Matthew Patrick Ee Rang Li Hua Soo Hee Woo Hyuk Long Fei

Experience has shown us that ordinary people can have an extraordinary impact on the world just through their love for a child. Children can enrich the spiritual direction and life of their parents by simply just existing. There have been many children my husband and I have loved and lost through birth and adoption that have brought the greatest consequence of pain into our lives and taught us the most invaluable lessons life has to offer regarding 'unconditional love'. It has been solely through our failure to adopt that God has spoken to our hearts and led us on our journey to adopt children we might never have chosen otherwise. Children are our greatest mentor in their weak and vulnerable state. Our children have greatly enriched our outlook on life, deepened our spirituality, and created a closer bond and relationship with God. We knew that all things work together for good for those who love God. But there were lessons we first had to learn.

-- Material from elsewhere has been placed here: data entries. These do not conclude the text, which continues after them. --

-- ==== Sys2Proof/Machine/Cores.lean ====
section
/-! DEFINITION. A core runs again, and the commands that waited for it (R458, R475–R477, R489, R492, R501). -/

namespace Sys2Proof.Machine

/-- The state a meaning leaves. -/
def State.after (s : State) (a : Answer) : State :=
  match a with
  | .next t => t
  | _ => s

/-- A command that waited for a core goes on; it can find another core that restarts. -/
def State.runLate (s : State) (i : Instr) : State :=
  match i with
  | .registerWrite c off v => s.writeWord c off v.toNat
  | .renew c q => s.takeIn 1 i (doRenew c q)
  | .closeDetach c q => s.takeIn 1 i (doCloseDetach c q)
  | .closeRelease c q => s.takeIn 1 i (doCloseRelease c q)
  | .launch c q => s.takeIn 3 i (doLaunch c q)
  | .switch c q x b => s.takeIn 1 i (doSwitch c q x b)
  | .submit c q ds => s.takeIn 3 i (doSubmit c q ds)
  | .semAdd c q a n => s.takeIn 1 i (doSemAdd c q a n)
  | .qpCreate c q bs => s.takeIn 2 i (doQpCreate c q bs)
  | .qpModify c q n bs => s.takeIn 2 i (doQpModify c q n bs)
  | .qpQuery c q n => s.takeIn 1 i (doQpQuery c q n)
  | .qpDestroy c q n => s.takeIn 2 i (doQpDestroy c q n)
  | .portAddr c q p k v4 v6 => s.takeIn 2 i (doPortAddr c q p k v4 v6)
  | .bellSet c q e p => s.takeIn 1 i (doBellSet c q e p)
  | .fwStage c q a n => s.takeIn 6 i (doFwStage c q a n)
  | .fwActivate c q => s.takeIn 6 i (doFwActivate c q)
  | .fwRestart c q k => s.takeIn 1 i (doFwRestart c q k)
  | .fwCatalogue c q a n => s.takeIn 6 i (doFwCatalogue c q a n)
  | .attest c q a k n => s.takeIn 1 i (doAttest c q a k n)
  | .identity c q a k => s.takeIn 1 i (doIdentity c q a k)
  | .cfgUpdate c q d ok => s.takeIn 1 i (doCfgUpdate c q d ok)
  | .dbgChallenge c q => s.takeIn 1 i (doDbgChallenge c q)
  | .dbgUnlock c q t => s.takeIn 1 i (doDbgUnlock c q t)
  | .dbgRead c q d h n => s.takeIn 1 i (doDbgRead c q d h n)
  | .dbgWrite c q d n bs => s.takeIn 1 i (doDbgWrite c q d n bs)
  | .hlthDump c q a k => s.takeIn 6 i (doHlthDump c q a k)
  | .sesOpen p k q m => s.after (execSesOpen p k q m s)
  | .stagingDone ok => s.after (execStagingDone ok s)
  | .activationLapse => s.after (execActivationLapse s)
  | .confirmation => s.after (execConfirmation s)
  | .gatherEntryComplete c e => s.after (execGatherEntryComplete c e s)
  | .ackTimeout n => s.after (execAckTimeout n s)
  | .rnrNak n p k => s.after (execRnrNak n p k s)
  | .remoteAccessError n p y => s.after (execRemoteAccessError n p y s)
  | .macResolutionTimeout n => s.after (execMacResolutionTimeout n s)
  | _ => s.runPacket i

/-- Everything that waits for a core, in the order of its arrival (R458). -/
def State.replayLate (s : State) (k : Nat) : State :=
  let mine := s.fw.late.filter (fun e => e.1 == k)
  let s := { s with fw := { s.fw with late := s.fw.late.filter (fun e => e.1 != k) } }
  mine.foldl (fun s e => s.runLate e.2) s

/-- FP0 replaces the measurement of the core (R501). -/
def State.measureCore (s : State) (k : Nat) : State :=
  { s with sec := { s.sec with meas := Table.put s.sec.meas (k + 1) (s.core k).img.hash } }

/-- An activation goes on: the core runs the staged image, and after the last one the confirmation begins (R489, R492). -/
def State.activated (s : State) (k : Nat) : State :=
  if s.fw.current ≠ some k then s
  else
    let f := { s.fw with current := none, onStaged := s.fw.onStaged ++ [k] }
    if f.order.isEmpty then ({ s with fw := { f with confirmSince := s.bellNow } }.setUpd 5 s.fw.updResult).fwEvent
    else { s with fw := f }

/-- CORE_RUNNING (R475, R477). -/
def execCoreRunning (core : Fin 8) (s : State) : Answer :=
  .next (if (s.core core).state ≠ 1 then s
    else
      let s := (s.setCore core { s.core core with state := 0 }).measureCore core
      let s := if core.val = 2 then s.resumeFp2 else s
      let s := if core.val = 7 then s.modPwr (fun p => { p with hold := false }) else s
      ((s.activated core).replayLate core).startWaiting false)

end Sys2Proof.Machine
end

Here is where our story begins...

'To love and have lost is far better
than to never have loved at all'

Our first-born child arrived to us unexpectantly early, born premature in the 26th week of my pregnancy. No explanation as to why it happened, but was termed, 'Placenta Abruptio'. Michael Patrick weighed only 1 pound 6 ounces at birth. My doctor had forewarned me in the labor/delivery room that I would be delivering a stillborn baby, but Michael came into the world with a lustful cry, much to everyone's surprise. His incubator was wheeled down to my recovery room shortly after, and Michael was wide-awake and alert, breathing on his own. I was to spend a precious moment with our new son before he was flown to the major medical center's prenatal care unit. I slid my hand through the rubber glove attached to his incubator and Michael turned and looked directly into my eyes and latched on to my finger with a strong grip one wouldn't expect from such a tiny hand. 'Michael Patrick's name was chosen in memory of the older brother I never met who was born full-term, but stillborn at birth. My husband also had a brother named Michael, which his mother miscarried early in her pregnancy.

Later on that day, my mother came into my room and I was told that my brother Michael, was also born on this very day. My husband and my mother spent all their time with our Michael in his intensive care unit and would call frequently with reports on how he was doing. I was stuck at the hospital I delivered him in due to excessive bleeding after his delivery. At first I was hopeful. Michael was holding his own, but due to the prematurity of his lungs, problems soon developed. After hearing that Michael was doing poorly the second day, I cried and I prayed; first for a miracle for this much-desired son to live; later for God to take him rather than have him suffer.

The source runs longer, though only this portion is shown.